I've had several instances now where some expunged emails show up again in a mailbox. I noticed this error:
doveadm: Error: Corrupted dbox file /var/mail/virtual/mailbox@domain.com/mdbox/storage/m.3228 (around offset=1988744): msg header has bad magic value
which caused the index to get rebuilt... however several times now, the indexes got rebuilt even though there doesnt seem like there was any error... so im not sure why that is.
lmtp(13910): Warning: fscking index file /var/mail/virtual/mailbox@domain/mdbox/storage/dovecot.map.index
lmtp(13910): Warning: fscking index file /var/mail/virtual/mailbox@domain/mdbox/storage/dovecot.map.index
lmtp(13910): Warning: mdbox /var/mail/virtual/mailbox@domain/mdbox/storage: rebuilding indexes
I'm not sure why these mails keep coming back though... or if there's anything that I can do to limit the number of emails that get restored.
I want to make sure expunged & purged emails stay expunged & purged. If I run a purge and then force index recreation... why would expunged emails come back? Shouldn't I expect them all to be deleted & purged? Does expunge not expunge all emails? (In production,
I'm running autoexpunge but this test below shows what happens when I attempt to expunge everything)
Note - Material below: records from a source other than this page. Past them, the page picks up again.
/-- A failure of the interlock set in IGNITION or HEAT moves the pocket to HEAT_WAIT with its motor running
and its run record kept but for a counted trip: AIRFLOW lost starts the heat grace; a first or second
HILIMIT trip is counted and sets HIGH_LIMIT; a third ends heat with cause LIMIT; LOW_LINE takes both
pockets there. In PURGE and HEAT_WAIT a trip is counted in place, AIRFLOW lost starts the heat grace and
stops the purge timer, and AIRFLOW regained stops the grace, and starts the purge timer full in PURGE.
HEAT_WAIT is left for IGNITION with a HEAT_START when the whole set holds again, here by AIRFLOW, by
HILIMIT or by the line, with SENSOR clear. AIRFLOW proven within the grace of a proven SPINUP leaves it by
the target. -/
def Obligations.InterlockFailuresInterruptHeat : Prop :=
  (∀ (dt : Nat) (p : PocketId) (since : Nat) (i : ContactInput) (s : State), s.ss.power = .run →
     (s.pocket p).phase = .heat ∨ (s.pocket p).phase = .ignition → i = .airflow ∨ i = .hilimit →
     ((s.sense p).contact i).settling = none → ((s.sense p).contact i).cand = some since →
     ((s.sense p).contact i).level = true → since + s.cfg.filter p i * 1000 ≤ s.time + dt →
     let k := s.pocket p
     ∃ t, exec (.contactFilterExpiry dt p i) s = .next t ∧ t.heatPermit p = false
       ∧ (t.pocket p).motorRun = k.motorRun
       ∧ (i = .airflow → (t.pocket p).phase = .heatWait ∧ (t.pocket p).run = k.run
           ∧ (t.pocket p).faults = k.faults ∧ t.jc.queue = s.jc.queue
           ∧ (t.pocket p).timers.heatGrace
               = some (t.time + s.cfg.airflowGrace p * 1000000))
       ∧ (i = .hilimit → (t.pocket p).faults = { k.faults with highLimit := true }
           ∧ (k.run.trips < 2 → (t.pocket p).phase = .heatWait
               ∧ (t.pocket p).run = { k.run with trips := k.run.trips + 1 })
           ∧ (k.run.trips = 2 → (t.pocket p).phase = .cool
               ∧ (t.pocket p).run = { k.run with
                   trips := 3, cause := .limit, target := .cool, c := 0 }))) ∧
  (∀ (dt : Nat) (v : Byte) (s : State) (last : Nat), s.ss.power = .run → s.lm.line = .normal →
     s.lm.lastCrossing = some last → s.lm.missed = false → 7000 ≤ s.time + dt - last →
     s.time + dt - last ≤ 11500 → max s.lm.peak.toNat v.toNat < s.cfg.lowThreshold →
     s.cfg.nLow ≤ min 255 (s.lm.lowCount + 1) →
     ∃ t, exec (.zeroCrossing dt v) s = .next t ∧ t.lm.line = .lowLine
       ∧ ∀ p, (t.pocket p).run = (s.pocket p).run ∧ (t.pocket p).faults = (s.pocket p).faults
         ∧ ((s.pocket p).phase = .heat ∨ (s.pocket p).phase = .ignition →
             (t.pocket p).phase = .heatWait ∧ t.heatPermit p = false
             ∧ (t.pocket p).motorRun = (s.pocket p).motorRun
             ∧ (t.pocket p).timers.heatGrace = (if (s.sense p).airflow.level = true then none
                 else some (t.time + s.cfg.airflowGrace p * 1000000)))) ∧
  (∀ (dt : Nat) (p : PocketId) (since : Nat) (i : ContactInput) (s : State), s.ss.power = .run →
     i = .airflow ∨ i = .hilimit →
     ((s.sense p).contact i).settling = none → ((s.sense p).contact i).cand = some since →
     since + s.cfg.filter p i * 1000 ≤ s.time + dt → s.slotServed →
     let k := s.pocket p
     let was := ((s.sense p).contact i).level
     let grace := some (s.time + dt + s.cfg.airflowGrace p * 1000000)
     let sound : Prop := (s.lm.line = .normal ∨ s.lm.line = .rideThrough)
       ∧ (i = .airflow → (s.sense p).hilimit.level = true)
       ∧ (i = .hilimit → (s.sense p).airflow.level = true)
     ∃ t, exec (.contactFilterExpiry dt p i) s = .next t
       ∧ (t.pocket p).motorRun = k.motorRun ∧ keepsOther p s t
       ∧ (was = true → i = .hilimit → k.phase = .purge ∨ k.phase = .heatWait →
           (t.pocket p).faults = { k.faults with highLimit := true }
           ∧ (k.run.trips < 2 → (t.pocket p).phase = k.phase
               ∧ (t.pocket p).run = { k.run with trips := k.run.trips + 1 }
               ∧ (t.pocket p).timers = k.timers ∧ t.jc.queue = s.jc.queue)
           ∧ (k.run.trips = 2 → (t.pocket p).phase = .cool
               ∧ t.jc.queue = enqueue s.jc.queue p .phase t.time
               ∧ (t.pocket p).run = { k.run with
                   trips := 3, cause := .limit, target := .cool, c := 0 }))
       ∧ (was = true → i = .airflow → k.phase = .purge →
           t.pocket p = { k with timers := { k.timers with purge := none, heatGrace := grace } })
       ∧ (was = true → i = .airflow → k.phase = .heatWait →
           t.pocket p = { k with timers := { k.timers with heatGrace := grace } })
       ∧ (was = false → i = .airflow → k.phase = .purge →
           t.pocket p = { k with timers := { k.timers with
             purge := some (s.time + dt + k.run.copies.purge * 1000000), heatGrace := none } })
       ∧ (was = false → i = .airflow → k.phase = .heatWait → ¬ sound →
           t.pocket p = { k with timers := { k.timers with heatGrace := none } })
       ∧ (was = false → i = .hilimit → k.phase = .heatWait → ¬ sound → t.pocket p = k)
       ∧ (was = false → k.phase = .heatWait → sound → k.faults.sensor = false →
           (t.pocket p).phase = .ignition ∧ (t.pocket p).run = k.run
           ∧ (⟨p, .heatStart⟩ ∈ t.ssa.queue
             ∨ ∃ g, t.ssa.slot = some g ∧ g.request = ⟨p, .heatStart⟩))
       ∧ (was = false → i = .airflow → k.phase = .spinup → k.proven = true →
           (k.run.target ≠ .heat → (t.pocket p).phase = .cool ∧ (t.pocket p).run = k.run
             ∧ t.jc.queue = enqueue s.jc.queue p .phase t.time)
           ∧ (k.run.target = .heat → k.faults.sensor = false → sound →
             (t.pocket p).run = k.run ∧ (t.pocket p).phase
               = (if k.run.copies.heatKind = .gas ∧ 0 < k.run.copies.purge then .purge
                 else .ignition)))
       ∧ (was = false → i = .airflow → k.phase = .spinup → k.proven = false → t.pocket p = k)) ∧
  (∀ (dt : Nat) (v : Byte) (s : State) (last : Nat), s.ss.power = .run → s.lm.line = .lowLine →
     s.lm.lastCrossing = some last → s.lm.missed = false → 7000 ≤ s.time + dt - last →
     s.time + dt - last ≤ 11500 → s.cfg.lowThreshold ≤ max s.lm.peak.toNat v.toNat →
     s.cfg.nRec ≤ min 400 (s.lm.goodRun + 1) →
     ∃ t, exec (.zeroCrossing dt v) s = .next t ∧ t.lm.line = .normal
       ∧ ∀ p, (s.pocket p).phase = .heatWait → (s.pocket p).faults.sensor = false →
         (s.sense p).airflow.level = true → (s.sense p).hilimit.level = true →
         (t.pocket p).phase = .ignition ∧ (t.pocket p).run = (s.pocket p).run
         ∧ (t.pocket p).motorRun = (s.pocket p).motorRun
         ∧ (⟨p, .heatStart⟩ ∈ t.ssa.queue
           ∨ ∃ g, t.ssa.slot = some g ∧ g.request = ⟨p, .heatStart⟩))

/-- HEAT_PERMIT is asserted exactly while the conditions of R63 hold. -/
def Obligations.HeatPermitHoldsExactlyUnderItsConditions : Prop :=
  ∀ (p : PocketId) (s : State), s.heatPermit p = true ↔
    ((s.pocket p).phase = .heat
      ∨ ((s.pocket p).phase = .ignition ∧ ∃ g, s.ssa.slot = some g ∧ g.request = ⟨p, .heatStart⟩))
    ∧ s.ss.power = .run ∧ (s.lm.line = .normal ∨ s.lm.line = .rideThrough)
    ∧ (s.sense p).door.level = true ∧ (s.sense p).lastPulse.isSome = true
    ∧ (s.sense p).airflow.level = true ∧ (s.sense p).hilimit.level = true

/-- An expiry of the pocket timer in HEAT: the timer repeats; D rises by 4 or 2 to at most T when the
line is NORMAL and HEAT_FB asserted; h counts with the permit; D reaching T ends heat with cause TARGET;
short of it, h at its limit trips RUN_LONG once, by its action, and cooling begins in that second
(R13's order, log 23). -/
def Obligations.PocketSecondsAccrueCredit : Prop :=
  ∀ (dt : Nat) (p : PocketId) (τ : Nat) (s : State), s.ss.power = .run →
    (s.pocket p).phase = .heat → (s.pocket p).timers.second = some τ → τ ≤ s.time + dt →
    let k := s.pocket p
    let d' := if s.lm.line = .normal ∧ (s.sense p).heatFb.level = true then
      min k.run.t (k.run.d + (match k.run.stage with | .full => 4 | .reduced => 2)) else k.run.d
    let h' := if s.heatPermit p = true then min 65535 (k.run.h + 1) else k.run.h
    let c' := if (s.sense p).lastPulse.isSome then 1 else 0
    ∃ t, exec (.pocketTimerExpiry dt p) s = .next t ∧ keepsWorld s t ∧ keepsOther p s t
      ∧ keepsLine s t ∧ t.rp = s.rp
      ∧ ((t.pocket p).phase ∈ [.heat, .cool] →
          (t.pocket p).timers.second = some (τ + 1000000))
      ∧ (d' = k.run.t → (t.pocket p).phase = .cool ∧ t.jc.queue = enqueue s.jc.queue p .phase t.time
          ∧ (t.pocket p).run = { k.run with
              d := d', h := h', cause := .target, target := .cool, c := 0 })
      ∧ (d' ≠ k.run.t → h' < s.cfg.runLongLimit p ∨ k.runLongTripped = true →
          t.jc.queue = s.jc.queue ∧ t.pocket p = { k with
            run := { k.run with d := d', h := h' }
            timers := { k.timers with second := some (τ + 1000000) } })
      ∧ (d' ≠ k.run.t → s.cfg.runLongLimit p ≤ h' → k.runLongTripped = false →
          (t.pocket p).runLongTripped = true
          ∧ (match s.cfg.guardAction p .runLong with
            | .report => (t.pocket p).phase = .heat
                ∧ (t.pocket p).run = { k.run with d := d', h := h' }
            | .endHeat => (t.pocket p).faults = k.faults
                ∧ (t.pocket p).run = { (t.pocket p).run with cause := .guard, d := d', h := h' }
                ∧ (1 < k.run.coolTarget → 1 < k.run.copies.cmax → (t.pocket p).phase = .cool
                  ∧ (t.pocket p).run = { k.run with
                    d := d', h := h', cause := .guard, target := .cool, c := c' })
            | .hold => (t.pocket p).faults = { k.faults with guardHold := true }
                ∧ (t.pocket p).run = { (t.pocket p).run with cause := .guard, d := d', h := h' }
                ∧ (1 < k.run.coolTarget → 1 < k.run.copies.cmax → (t.pocket p).phase = .cool
                  ∧ (t.pocket p).run = { k.run with
                    d := d', h := h', cause := .guard, target := .cool, c := c'
                    coolExit := .faultHold })))

/-- An expiry of the pocket timer in COOL counts a second when the drum is TURNING; cooling ends on c and
θ, on c alone under SENSOR, or on Cmax; it leaves by the cool exit; otherwise the pocket stays. -/
def Obligations.PocketSecondsEndCooling : Prop :=
  ∀ (dt : Nat) (p : PocketId) (τ : Nat) (s : State), s.ss.power = .run →
    (s.pocket p).phase = .cool → (s.pocket p).timers.second = some τ → τ ≤ s.time + dt →
    let k := s.pocket p
    let c' := if (s.sense p).lastPulse.isSome then min 65535 (k.run.c + 1) else k.run.c
    let normalEnd := k.run.coolTarget ≤ c' ∧ (k.faults.sensor = true
      ∨ ∃ th, (s.sense p).theta = some th ∧ th ≤ k.run.thetaX)
    ∃ t, exec (.pocketTimerExpiry dt p) s = .next t ∧ keepsWorld s t ∧ keepsOther p s t
      ∧ t.rp = s.rp ∧ (t.pocket p).faults = k.faults
      ∧ (¬ normalEnd → c' < k.run.copies.cmax →
          (t.pocket p).phase = .cool ∧ (t.pocket p).run = { k.run with c := c' }
          ∧ t.jc.queue = s.jc.queue)
      ∧ (normalEnd ∨ k.run.copies.cmax ≤ c' →
          t.jc.queue = enqueue s.jc.queue p .phase t.time
          ∧ (k.run.coolExit = .done → (t.pocket p).phase = .done
              ∧ (t.pocket p).run = { k.run with c := c' })
          ∧ (k.run.coolExit = .faultHold → (t.pocket p).phase = .faultHold
              ∧ (t.pocket p).run = { k.run with c := c' })
          ∧ (k.run.coolExit = .antiCrease → 0 < k.run.window → (t.pocket p).phase = .acRest
              ∧ (t.pocket p).timers.rest = some (t.time + k.run.rest * 1000000)
              ∧ (t.pocket p).run = { k.run with
                  c := c', target := .antiCrease, acStart := ⟨s.bd.clock, s.bd.epoch⟩ }))

/-- An expiry of the pocket timer in AC_REST with the window reached leads to DONE with a PHASE request,
and in AC_BURST sets the mark and lets the burst run on; with the window open, and in START_WAIT, SPINUP,
PURGE, IGNITION and HEAT_WAIT, only the timer itself moves: neither credit nor heat seconds (R76). An
expiry of the periodic timer posts a PERIODIC request and starts the timer again with P. -/
def Obligations.WindowsAndCheckpointsAreTimed : Prop :=
  (∀ (dt : Nat) (p : PocketId) (τ : Nat) (s : State), s.ss.power = .run → s.slotServed →
     (s.pocket p).timers.second = some τ → τ ≤ s.time + dt →
     let k := s.pocket p
     let k' := { k with timers := { k.timers with second := some (τ + 1000000) } }
     let reached := k.run.acStart.epoch ≠ s.bd.epoch ∨ k.run.window ≤ s.bd.clock - k.run.acStart.clock
     (k.phase = .acRest → reached →
       ∃ t, exec (.pocketTimerExpiry dt p) s = .next t ∧ keepsWorld s t ∧ keepsOther p s t
         ∧ (t.pocket p).phase = .done ∧ (t.pocket p).run = k.run
         ∧ (∀ q ∈ t.ssa.queue, q.pocket ≠ p) ∧ t.jc.queue = enqueue s.jc.queue p .phase t.time)
     ∧ (k.phase = .acBurst → reached →
       exec (.pocketTimerExpiry dt p) s = .next
         { s with time := s.time + dt, psq := s.psq.set p { k' with windowReached := true } })
     ∧ ((k.phase = .acRest ∨ k.phase = .acBurst) ∧ ¬ reached
         ∨ k.phase ∈ [.startWait, .spinup, .purge, .ignition, .heatWait] →
       exec (.pocketTimerExpiry dt p) s = .next
         { s with time := s.time + dt, psq := s.psq.set p k' })) ∧
  (∀ (dt : Nat) (p : PocketId) (τ : Nat) (s : State), s.ss.power = .run →
     (s.pocket p).timers.periodic = some τ → τ ≤ s.time + dt →
     exec (.periodicTimerExpiry dt p) s = .next
       { s with
         time := s.time + dt
         jc := { s.jc with queue := enqueue s.jc.queue p .periodic (s.time + dt) }
         psq := s.psq.set p { s.pocket p with timers := { (s.pocket p).timers with
           periodic := some (s.time + dt + s.cfg.period * 1000000) } } })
doveadm search -u email@domain all | wc -l
# output 22096
doveadm expunge -u email@domain mailbox '*' all
doveadm search -u email@domain all | wc -l
# output: 0
doveadm purge -u email@domain
doveadm dump /var/mail/virtual/email@domain/mdbox/storage/ | grep -c 'ref.*\b0\b'
# output: 0
doveadm force-resync -u email@domain Inbox
# output:
# doveadm(email@domain): Warning: fscking index file /var/mail/virtual/email@domain/mdbox/storage/dovecot.map.index
# doveadm(email@domain): Warning: mdbox /var/mail/virtual/email@domain/mdbox/storage: rebuilding indexes
# doveadm(email@domain): Warning: fscking index file /var/mail/virtual/email@domain/mdbox/storage/dovecot.map.index
doveadm search -u email@domain all | wc -l
# output: 843
I would expect the output to be 0. Theoretically I deleted all emails and purged all emails. Nothing should be left on the disk? However... I can see there are still m.* files in mdbox/storage for the mailbox.
Overall, I'm not sure why the index got recreated... but I'm trying to limit the impact of mailbox corruption so that deleted emails do not come back if the index is somehow recreated again.
If I were to re-run expunge, purge, and force-resync a 2nd time... it does get emptied out, but I'm not looking to run force-resync intentially since it causes dataloss with mdbox, and re-running only expunge & purge doesn't seem to do anything.
Bojan Zelic
Sr. IT Infrastructure Engineer